Among her awards and fellowships, are two Fulbrights to Argentina, a fellowship to the Bunting Institute (now called the Radcliffe Institute), and a Harvard Faculty Research Grant.
Ángeles Donoso Macaya is a feminist immigrant educator, researcher, writer and activist from Santiago, Chile, based in New York City. She is Professor of Latin American Visual Studies in the Ph.D. Program in Latin American, Iberian, and Latino Cultures at the CUNY Graduate Center, and Professor of Spanish at the Borough of Manhattan Community College, CUNY. Her research centers on Latin American photography theory and history, counter-archival production, human rights activism, documentary film, (trans)feminisms in the Southern Cone, and public humanities scholarship. She is the author of La insubordinación de la fotografía (Metales Pesados 2021) / The Insubordination of Photography: Documentary Practices under Chile’s Dictatorship (University Press of Florida 2020; 2nd edition 2023), which received the Best Book Award in Latin American Visual Culture (LASA 2021), Best Book Award in Recent History and Memory (LASA 2022), and an Honorable Mention Award for the Socolow-Johnson Prize (CLAH 2022); of the autobiographical essay Lanallwe (Tusquets 2023); and co-author, along with photographer Paz Errázuriz, of archivo imperfecto/imperfect archive (Metales Pesados 2023).

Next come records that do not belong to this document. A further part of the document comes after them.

-- ==== Sys2Proof/Machine/Dmc.lean ====
section
/-! DEFINITION. The DDR5 controllers (chapter 12): the address map, scheduling, corrected and uncorrectable errors, the
freeze, training and initialisation, refresh and retraining, diagnostic operations and retention. What the DRAM returns
beside the stored data (corrected symbols, uncorrectable codewords, bits changed by errors that the code misses) is part of
the command, since it comes from outside the device. -/

namespace Sys2Proof.Machine

def State.setDmc (s : State) (c : Fin 4) (x : DmcH) : State := { s with dmc := s.dmc.set c x }

/-- Source `j` of channel `c` (Table 12.12). -/
def dmcSrc (c : Fin 4) (j : Nat) : Nat := 256 + 16 * c + j

/-! ## The address map (R356) -/

/-- Where a line lies in the DRAM. -/
structure DramLoc where
  rank : Nat
  sub : Nat
  bgroup : Nat
  bank : Nat
  row : Nat
  column : Nat
  deriving DecidableEq, Repr

/-- The DRAM location of a byte of channel `c`. -/
def State.dramLoc (s : State) (c : Fin 4) (addr : Nat) : DramLoc :=
  let o := addr - nearBase c
  let per := nearUnit * s.get (DMC_CAPACITY_units c) / s.dmc[c].ranks
  let o' := if per = 0 then o else o % per
  let row := o' / 2 ^ 19
  let bg := bitsOf o' 7 3
  let bk := bitsOf o' 17 2
  { rank := if per = 0 then 0 else o / per, sub := bitsOf o' 6 1, column := 16 * bitsOf o' 10 7, row := row
    bgroup := if s.dmc[c].hash then bg ^^^ bitsOf row 0 3 else bg
    bank := if s.dmc[c].hash then bk ^^^ bitsOf row 3 2 else bk }

/-- A bank of a channel as one number. -/
def DramLoc.key (l : DramLoc) : Nat := l.bank + 4 * l.bgroup + 32 * l.sub + 64 * l.rank

/-! ## The queue and its order (R361 to R364) -/

/-- A requester of the channel holds panic (R365, R369). -/
def State.chanPanic (s : State) (c : Fin 4) : Bool :=
  let p := 2 * c.val
  s.panicOf p || s.panicOf (p + 1) || s.panicOf (8 + c) || s.panicOf (12 + p) || s.panicOf (13 + p)

/-- The queued requests of a channel in order of arrival. -/
def State.dmcQueue (s : State) (c : Fin 4) : List FabTx := s.queueOf c

/-- A request has reached the age cap (R361). -/
def State.aged (s : State) (c : Fin 4) (t : FabTx) : Bool :=
  decide (t.at_ + max 1 (s.get (DMC_SCHED_CFG_age_cap c)) * 64 * tuPerNs ≤ s.tmb.clk)

/-- The class of a request (R361). -/
def State.dmcClass (s : State) (c : Fin 4) (t : FabTx) : Nat :=
  match s.panicOf t.req, s.aged c t with
  | true, true => 0 | true, false => 1 | false, true => 2 | false, false => 3

/-- The row of a line is open (R361, R364). -/
def State.rowHit (s : State) (c : Fin 4) (line : Nat) : Bool :=
  let l := s.dramLoc c line
  s.dmc[c].rows.any fun r => decide (r.bank = l.key) && decide (r.row = l.row) &&
    (!r.adaptive || decide (s.tmb.clk < r.used + s.get (DMC_PAGE_CFG_idle c) * tuPerNs))

/-- The granule of a line and whether it is zeroed (R368). -/
def granuleOf (c : Fin 4) (line : Nat) : Nat := (line - nearBase c) / 0x200000
def State.zeroed (s : State) (c : Fin 4) (line : Nat) : Bool :=
  let g := granuleOf c line
  let h := s.dmc[c]
  decide (s.get (DMC_STATUS_state c) ≠ 2) || decide (g < h.initNext) || decide (h.initEnd ≤ g) || h.initDone.contains g

/-- A request with the class it is served at: a panic request lends its class to the earlier ones of its line (R362). -/
structure DmcCand where
  tx : FabTx
  cls : Nat
  hit : Bool
  deriving DecidableEq, Repr

/-- The requests that may be served: the first of each line (R362), no write to a granule not yet zeroed (R368). -/
def State.dmcCands (s : State) (c : Fin 4) : List FabTx → List FabTx → List DmcCand
  | _, [] => []
  | before, t :: l =>
    let rest := State.dmcCands s c (before ++ [t]) l
    if before.any (fun x => decide (x.line = t.line)) || (t.write.isSome && !s.zeroed c t.line) then rest
    else
      let lent := (l.filter fun x => decide (x.line = t.line) && s.panicOf x.req).map (s.dmcClass c ·)
      { tx := t, cls := lent.foldl min (s.dmcClass c t), hit := s.rowHit c t.line } :: rest

/-- Request `a` goes before request `b` (R361). -/
def candBefore (a b : DmcCand) : Bool :=
  if a.cls ≠ b.cls then decide (a.cls < b.cls)
  else if a.hit ≠ b.hit then a.hit
  else if a.tx.at_ ≠ b.tx.at_ then decide (a.tx.at_ < b.tx.at_)
  else decide (a.tx.req < b.tx.req)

Between 2020-2023, she was Faculty Lead of Archives in Common: Migrant Practices/ Knowledges/Memory, part of the Mellon Seminar on Public Engagement and Collaborative Research at the Center for the Humanities at the Graduate Center, CUNY. Ángeles was a 2021-2022 Mellon/ACLS Community College Faculty Fellow and a 2023 Center for the Humanities Faculty Fellow at the CUNY Graduate Center. She is also member of the activist research collective somoslacélula, which creates video-essays that respond to pressing matters.

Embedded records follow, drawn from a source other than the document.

/-- A fraction part, with its point where it is not empty. -/
def fracText (l : List Byte) : List Byte := if trimZeros l = [] then [] else ascii "." ++ trimZeros l

/-- The positive value p / q in the C form %.9g. -/
def gText (p q : Nat) : List Byte :=
  -- the decimal exponent X, with 400 added
  let x0 := ((List.range 720).filter fun k => decide (10 ^ k * q ≤ p * 10 ^ 400)).length - 1
  let r0 := nearestDiv (p * 10 ^ 408) (q * 10 ^ x0)
  let (r, x) := if r0 = 10 ^ 9 then (10 ^ 8, x0 + 1) else (r0, x0)
  let d := digits 9 r
  if x < 396 ∨ 409 ≤ x then
    let k := if x < 400 then 400 - x else x - 400
    d.take 1 ++ fracText (d.drop 1) ++ ascii (if x < 400 then "e-" else "e+") ++ (if k < 10 then ascii "0" else []) ++ decText k
  else if x < 400 then ascii "0" ++ fracText (List.replicate (399 - x) 48 ++ d)
  else d.take (x - 399) ++ fracText (d.drop (x - 399))

/-- A binary64 pattern in the C form %.9g. -/
def floatText (x : Nat) : List Byte :=
  let sign := if bit x 63 then ascii "-" else []
  let e := bitsOf x 52 11
  let f := bitsOf x 0 52
  if isNan x then Config.fieldText (leBytes x 8)
  else if e = 2047 then sign ++ ascii "inf"
  else if e = 0 ∧ f = 0 then sign ++ ascii "0"
  else
    let m := if e = 0 then f else 2 ^ 52 + f
    let e' := max 1 e
    sign ++ (if 1075 ≤ e' then gText (m * 2 ^ (e' - 1075)) 1 else gText m (2 ^ (1075 - e')))

/-- How a field of a record is written. -/
inductive TextForm where
  | nat (bytes : Nat)
  | int (bytes : Nat)
  | f32 | f64
  | raw (bytes : Nat)
  deriving DecidableEq, Repr

/-- The value of a field at byte `i` of a record. -/
def TextForm.show (r : List Byte) (i : Nat) : TextForm → List Byte
  | .nat n => decText (ofLe ((r.drop i).take n))
  | .int n => intText (toSigned (8 * n) (ofLe ((r.drop i).take n)))
  | .f32 => floatText (binary64Of32 (ofLe ((r.drop i).take 4)))
  | .f64 => floatText (ofLe ((r.drop i).take 8))
  | .raw n => Config.fieldText ((r.drop i).take n)

/-- The name of a record type (Table 11.9). -/
def recordName (type : Nat) : Option (List Byte) :=
  match type with
  | 1 => some (ascii "FAIL_COUNT") | 2 => some (ascii "FIRST_FAIL") | 3 => some (ascii "FAIL_MAP")
  | 4 => some (ascii "CAPTURE_STATS") | 5 => some (ascii "SPECTRUM") | 6 => some (ascii "TIM_JITTER")
  | 7 => some (ascii "LIMIT") | 8 => some (ascii "TEXT") | 0xFF => some (ascii "ERROR")
  | _ => none

/-- The name of element `i` of a list field. -/
def indexed (name : String) (i : Nat) : List Byte := ascii name ++ ascii "[" ++ decText i ++ ascii "]"

/-- The fields that every record has (Table 11.9): name, byte offset, form. -/
def headFields : List (List Byte × Nat × TextForm) := [(ascii "type", 0, .nat 2), (ascii "length", 4, .nat 4)]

Esther Allen teaches at the CUNY Graduate Center and at Baruch College (CUNY), where she directs the Sidney Harman Writer-in-Residence Program. Her translation of Zama, by Antonio Di Benedetto, won the 2017 National Translation Award and she was a 2018 Guggenheim Fellow. Her essays and translations have appeared in The New York Review Daily, the Paris Review, the Los Angeles Review of Books, Words Without Borders, Bomb, and elsewhere. Read her work at www.estherallen.com.

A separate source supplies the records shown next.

-- ==== Sys2Proof/Machine/ExecSystem.lean ====
section
/-! DEFINITION. The meanings of the commands, one definition each. Events, inputs, resets, boot, power domains and the pin-electronics buses (chapters 17, 18). -/

namespace Sys2Proof.Machine

/-- EVENT_ACCEPT (R488). -/
def execEventAccept (src : Fin 512) (merged : Bool) (s : State) : Host.Outcome State Fault Refusal :=
  finish (s.eventAccept src merged)

/-- EVENT_LATCH_CLEAR (R489). -/
def execEventLatchClear (k : Fin 16) (v : Word) (s : State) : Host.Outcome State Fault Refusal :=
  finish (s.atReg (EVC_LATCH k) fun s => s.latchClear k v)

/-- EVT_OUT_PULSE_END (R490). -/
def execEvtOutPulseEnd (k : Fin 8) (s : State) : Host.Outcome State Fault Refusal := finish (s.outPulseEnd k)

/-- INPUT_EDGE (R491). -/
def execInputEdge (input : Fin 17) (level : Bool) (samples cycles : Nat) (s : State) : Host.Outcome State Fault Refusal :=
  finish (s.inputEdge input level samples cycles)

/-- POWER_ON_RESET (R495). -/
def execPowerOnReset (freq : Option (Fin 4)) (storeOk : Bool) (s : State) : Host.Outcome State Fault Refusal :=
  finish (s.powerOnReset freq storeOk)

/-- POWER_FAIL (R519). -/
def execPowerFail (s : State) : Host.Outcome State Fault Refusal := finish (s.powerFail)

/-- RST_N_RESET (R495). -/
def execRstNReset (ns : Nat) (s : State) : Host.Outcome State Fault Refusal := finish (s.rstNReset ns)

/-- RST_N_RELEASE (R495). -/
def execRstNRelease (s : State) : Host.Outcome State Fault Refusal := finish (s.rstNRelease)

/-- WATCHDOG_SERVICE (R499). -/
def execWatchdogService (s : State) : Host.Outcome State Fault Refusal := finish (s.wdtService)

/-- WATCHDOG_HALF (R499). -/
def execWatchdogHalf (s : State) : Host.Outcome State Fault Refusal := finish (s.wdtHalf)

/-- WATCHDOG_RESET (R499). -/
def execWatchdogReset (s : State) : Host.Outcome State Fault Refusal := finish (s.wdtReset)

/-- TAMPER_RESET (R501). -/
def execTamperReset (s : State) : Host.Outcome State Fault Refusal := finish (s.tamperReset)

/-- QUADRANT_RESET (R500). -/
def execQuadrantReset (go : BitVec 4) (s : State) : Host.Outcome State Fault Refusal :=
  finishSync (s.atReg GLB_QRESET fun s => (s.quadrantReset go.toNat).clockGo)

/-- QUADRANT_RESET_DONE (R500). -/
def execQuadrantResetDone (q : Fin 4) (s : State) : Host.Outcome State Fault Refusal := finish (s.quadrantResetDone q)

/-- BOOT_VERIFIED (R433). -/
def execBootVerified (slot0 slot1 : List (List Byte)) (config : List Byte) (s : State) : Host.Outcome State Fault Refusal :=
  finish (s.bootVerified slot0 slot1 config)

/-- DEVICE_READY (R503). -/
def execDeviceReady (ms : Nat) (s : State) : Host.Outcome State Fault Refusal := finish (s.deviceReady ms)

/-- DOMAIN_SWITCH_DONE (R507). -/
def execDomainSwitchDone (d : Fin 44) (s : State) : Host.Outcome State Fault Refusal := finishSync (s.domainSwitchDone d).clockGo

/-- DOMAIN_FAULT (R508). -/
def execDomainFault (d : Fin 44) (s : State) : Host.Outcome State Fault Refusal := finishSync (s.domainFault d).clockGo

/-- PEB_READY (R505). -/
def execPebReady (b : Fin 8) (s : State) : Host.Outcome State Fault Refusal := finish (s.pebReady b)

/-- PE_READY_HIGH (R505). -/
def execPeReadyHigh (b : Fin 8) (s : State) : Host.Outcome State Fault Refusal := finish (s.peReadyHigh b)

/-- PEB_TXN_GO (R516). -/
def execPebTxnGo (b : Fin 8) (v : Word) (s : State) : Host.Outcome State Fault Refusal :=
  finish (s.atReg (PEB_TXN b) fun s => s.pebTxn b (withBit v 31 true))

/-- PEB_TXN_START (R516). -/
def execPebTxnStart (b : Fin 8) (s : State) : Host.Outcome State Fault Refusal := finish (s.pebStart b)

/-- PEB_TXN_DONE (R516). -/
def execPebTxnDone (b : Fin 8) (rx : List Byte) (s : State) : Host.Outcome State Fault Refusal := finish (s.pebEnd b rx)

/-- PEB_ABORT (R516). -/
def execPebAbort (b : Fin 8) (rx : List Byte) (s : State) : Host.Outcome State Fault Refusal :=
  finish (s.atReg (PEB_CTL b) fun s => s.pebAbort b rx)

/-- CLOSED_ROUND_EXPIRY (R319). -/
def execClosedRoundExpiry (site round : BitVec 8) (s : State) : Host.Outcome State Fault Refusal :=
  finish (s.slkClosedExpiry site.toNat round.toNat)

end Sys2Proof.Machine
end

Coco Sofia Fitterman lives in Brooklyn. Her work has appeared in The Brooklyn Rail, Provence Magazine, Brand-New-Life, Tripwire Journal, and elsewhere. Her debut poetry chapbook Say It With Flowers was published by Inpatient Press in 2017. She is currently a Ph.D. student of Comparative Literature at the Graduate Center, CUNY, focusing on Spanish and German, and an adjunct lecturer at Baruch College, as well as a Poetry Editor at Women’s Studies Quarterly (WSQ) and an Events Fellow at Lost & Found: The CUNY Poetics Document Initiative. She co-organizes the event series REVERIE, and runs a blog on experimental poetry: https://oerpoetics.commons.gc.cuny.edu/
This event is co-sponsored by Lost & Found: The CUNY Poetics Document Initiative at the Center for Humanities and World Poetry Books.